Here’s what happens: - File Types: Depending on the file type (RNA-seq, miRNA, etc.), we apply different parsing rules. - arrow::read_delim_arrow(): Reads data efficiently from the bucket. - Skipping Headers: Some files need skipping rows before the actual data.

We now have actual dataframes loaded into the df column for exploration.


Wrapping Up

In this post, we: 1. Connected to an AWS S3 bucket to access the CPTAC-2 dataset. 2. Explored the folder and file structure. 3. Classified file types to understand the available data. 4. Loaded specific datasets into R for analysis.
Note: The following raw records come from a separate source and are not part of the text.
/-- The reserved words of section 2.7: 0x0005, 0x0007, 0x0008, 0x3820, 0x3120, 0x6008, 0x8000, 0xE000. -/
theorem test_decode_reserved :
    decode [0x05#8, 0x00#8] = .error .reservedCommand ∧ decode [0x07#8, 0x00#8] = .error .reservedCommand ∧
    decode [0x08#8, 0x00#8] = .error .commandBitsNotZero ∧
    decode [0x20#8, 0x38#8, 0#8, 0#8, 0#8, 0#8] = .error .reservedSize ∧
    decode [0x20#8, 0x31#8, 0#8, 0#8, 0#8, 0#8] = .error .busBitsNotZero ∧
    decode [0x08#8, 0x60#8] = .error .stepBitsNotZero ∧ decode [0x00#8, 0x80#8] = .error .reservedClass ∧
    decode [0x00#8, 0xE0#8] = .error .reservedClass := ⟨rfl, rfl, rfl, rfl, rfl, rfl, rfl, rfl⟩

/-- A reserved BUSW word without its operand is no whole operation either (log 1). -/
theorem test_decode_incomplete :
    decode [] = .error .incomplete ∧ decode [0x20#8] = .error .incomplete ∧
    decode [0x20#8, 0x30#8, 0#8, 0#8, 0#8] = .error .incomplete ∧ decode [0x20#8, 0x38#8] = .error .incomplete :=
  ⟨rfl, rfl, rfl, rfl⟩

/-- R68: the length is known from the format and the code: 80 bits for the reserved words 0x6009 and 0x6021 as for 0x6001,
48 for the reserved 0x3820, 16 for the reserved 0x6008 and 0xE001. -/
theorem test_operand_lengths :
    [0x6001#16, 0x6009#16, 0x6021#16, 0x3820#16, 0x6008#16, 0xE001#16, 0x5018#16].map operandBytes =
      [8, 8, 8, 4, 0, 0, 0] := by decide

/-- The patterns of spec/opcode_table.json's named word forms, as it writes them. -/
theorem test_named_word_patterns :
    (opcodeTable.filter (fun r => r.mnemonic ∈ ["SW_TIMECMP_LO", "SW_TIMECMP_HI", "SW_TIME_LO", "SW_TIME_HI", "LW_TIME_LO",
      "LW_TIME_HI", "LW_TIMECMP_LO", "LW_TIMECMP_HI"])).map OpRow.pattern =
      [0x3020#16, 0x3024#16, 0x3018#16, 0x301C#16, 0x5018#16, 0x501C#16, 0x5020#16, 0x5024#16] := by decide

/-- A table row's word in the host's numbering: the operand counts on above the word. -/
theorem test_decode_table_word :
    decodeTableWord 16 0x0003 = some .stop ∧ decodeTableWord 48 0x000000993020 = some (.swTimecmpLo 0x99#32) ∧
    decodeTableWord 16 0x6001 = some (.clkSet 0#64) ∧ decodeTableWord 16 0x8000 = none := ⟨rfl, rfl, rfl, rfl⟩

/-! ### One step: the trace -/

/-- A word placed by the host is the operation the next step runs, and leaves the trace. -/
theorem test_step_runs_placed_word :
    (nextOf (step (State.reset.withFetchWord 16 0x0000))).map (fun s => (s.started, s.watcherOn, s.playing, s.trace)) =
      some (true, true, false, []) := by decide

/-- LC13: a command waits while `host` is not Ready; the zero write behind it in the trace is taken. -/
theorem test_step_waiting_command :
    (nextOf (step { fresh 1#64 with host := .zeroLo, trace := [0x01#8, 0x00#8, 0x06#8, 0x60#8] })).map
      (fun s => (s.host, s.trace)) = some (.zeroHi, [0x01#8, 0x00#8]) := by decide

/-- Section 2.7: a reserved word is refused. -/
theorem test_step_reserved_word :
    (nextOf (step (State.reset.withFetchWord 16 0x8000))).map (fun s => (s.refused, s.trace)) = some (true, []) := by decide

/-- Bytes that end inside an operation stay pending (log 1). -/
theorem test_step_incomplete_operation :
    nextOf (step { fresh 0#64 with trace := [0x20#8, 0x38#8] }) = some { fresh 0#64 with trace := [0x20#8, 0x38#8] } := by
  decide

theorem test_step_broken_base :
    refusalOf (step { State.reset with cfg := { Config.presumed with base := 2#32 } }) = some .badConfiguration := by decide

/-! ### Lifecycle commands (section 2.1 and 2.2) -/

/-- LC1 and LC12. -/
theorem test_start :
    (nextOf (exec .start (fresh 0#64))).map (fun s => (s.started, s.watcherOn, s.playing)) = some (true, true, false) ∧
    nextOf (exec .start { paused 10#64 0#64 with started := false }) = some (paused 10#64 0#64) := by decide

/-- LC2. -/
theorem test_start_idempotent : nextOf (exec .start (paused 0#64 0#64)) = some (paused 0#64 0#64) := by decide

/-- LC4 and LC3. -/
theorem test_play :
    nextOf (exec .play (paused 600#64 20#64)) = some (playing 600#64 20#64 600#64) ∧
    nextOf (exec .play (fresh 50#64)) = some (fresh 50#64) := by decide

/-- LC5. -/
theorem test_play_does_not_reanchor :
    nextOf (exec .play (playing 610#64 20#64 600#64)) = some (playing 610#64 20#64 600#64) := by decide

/-- LC6 and LC7. -/
theorem test_pause :
    nextOf (exec .pause (playing 520#64 0#64 500#64)) = some { paused 520#64 20#64 with sync := some 500#64 } ∧
    nextOf (exec .pause (paused 530#64 20#64)) = some (paused 530#64 20#64) := by decide

/-- AC4: the fold wraps modulo 2^64. -/
theorem test_pause_wraps :
    (nextOf (exec .pause (playing 2#64 0xFFFFFFFFFFFFFFFF#64 0#64))).map State.elapsed = some 1#64 := by decide

/-- LC9. -/
theorem test_reset_keeps_playing_and_latch :
    nextOf (exec .reset { playing 700#64 37#64 600#64 with armed := true, cmpValue := 40#64 }) =
      some { playing 700#64 0#64 700#64 with armed := true, cmpValue := 40#64, host := .zeroLo } := by decide

/-- LC11. -/
theorem test_stop :
    nextOf (exec .stop { playing 10#64 0#64 0#64 with armed := true }) =
      some { paused 10#64 0#64 with started := false, sync := some 10#64, armed := true, host := .zeroLo } := by decide

/-- LC10: the zero writes leave both words zero. -/
theorem test_zero_writes :
    (nextOf (exec .hZlo { paused 1#64 0#64 with host := .zeroLo, mem := [(0xFFFF0018, 9#8), (0xFFFF001C, 7#8)] })).map
      (fun s => (s.host, s.mem)) = some (.zeroHi, [(0xFFFF001C, 7#8)]) ∧
    (nextOf (exec .hZhi { paused 1#64 0#64 with host := .zeroHi, mem := [(0xFFFF0018, 9#8), (0xFFFF001C, 7#8)] })).map
      (fun s => (s.host, s.mem)) = some (.ready, [(0xFFFF0018, 9#8)]) := by decide

/-- AC1, AC2 and AC5. -/
theorem test_reported_time :
    (playing 1003#64 0#64 1000#64).reportedTime 1003#64 = 3#64 ∧ (paused 5#64 37#64).reportedTime 99#64 = 37#64 ∧
    (playing 0x100000000#64 0#64 0#64).reportedTime 0x100000000#64 = 0x100000000#64 := by decide

/-! ### The compare watcher (section 2.3) -/

/-- W1, W3 and W5. -/
theorem test_store_compare_low :
    (nextOf (exec (.swTimecmpLo 5#32) (paused 0#64 0#64))).map (fun s => (s.cmpValue, s.armed, s.mem)) =
      some (5#64, true, [(0xFFFF0020, 5#8)]) ∧
    (nextOf (exec (.swTimecmpLo 0x99#32) { paused 0#64 0#64 with cmpValue := 0x0000000200000003#64 })).map State.cmpValue =
      some 0x0000000200000099#64 ∧
    (nextOf (exec (.swTimecmpLo 0x80000000#32) { paused 0#64 0#64 with cmpValue := 0x123456789ABCDEF0#64 })).map
      State.cmpValue = some 0x1234567880000000#64 := by decide

/-- W7: before the Watcher exists only the memory changes. -/
theorem test_store_before_watcher :
    nextOf (exec (.swTimecmpLo 5#32) (fresh 0#64)) = some { fresh 0#64 with mem := [(0xFFFF0020, 5#8)] } := by decide

/-- W2 and W4. -/
theorem test_store_compare_high :
    (nextOf (exec (.swTimecmpHi 1#32) { paused 0#64 0#64 with cmpValue := 5#64 })).map (fun s => (s.cmpValue, s.armed)) =
      some (0x0000000100000005#64, true) ∧
    (nextOf (exec (.swTimecmpHi 0xFFFFFFFF#32) { paused 0#64 0#64 with cmpValue := 0x0000000200000003#64 })).map
      State.cmpValue = some 0xFFFFFFFF00000003#64 := by decide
The CPTAC-2 dataset is a treasure trove for exploring cancer biology, and tools like arrow and purrr make accessing and analyzing such massive datasets both accessible and fun. The possibilities are endless—whether for academic research, personal projects, or learning new coding techniques.

So, go on and explore some datasets!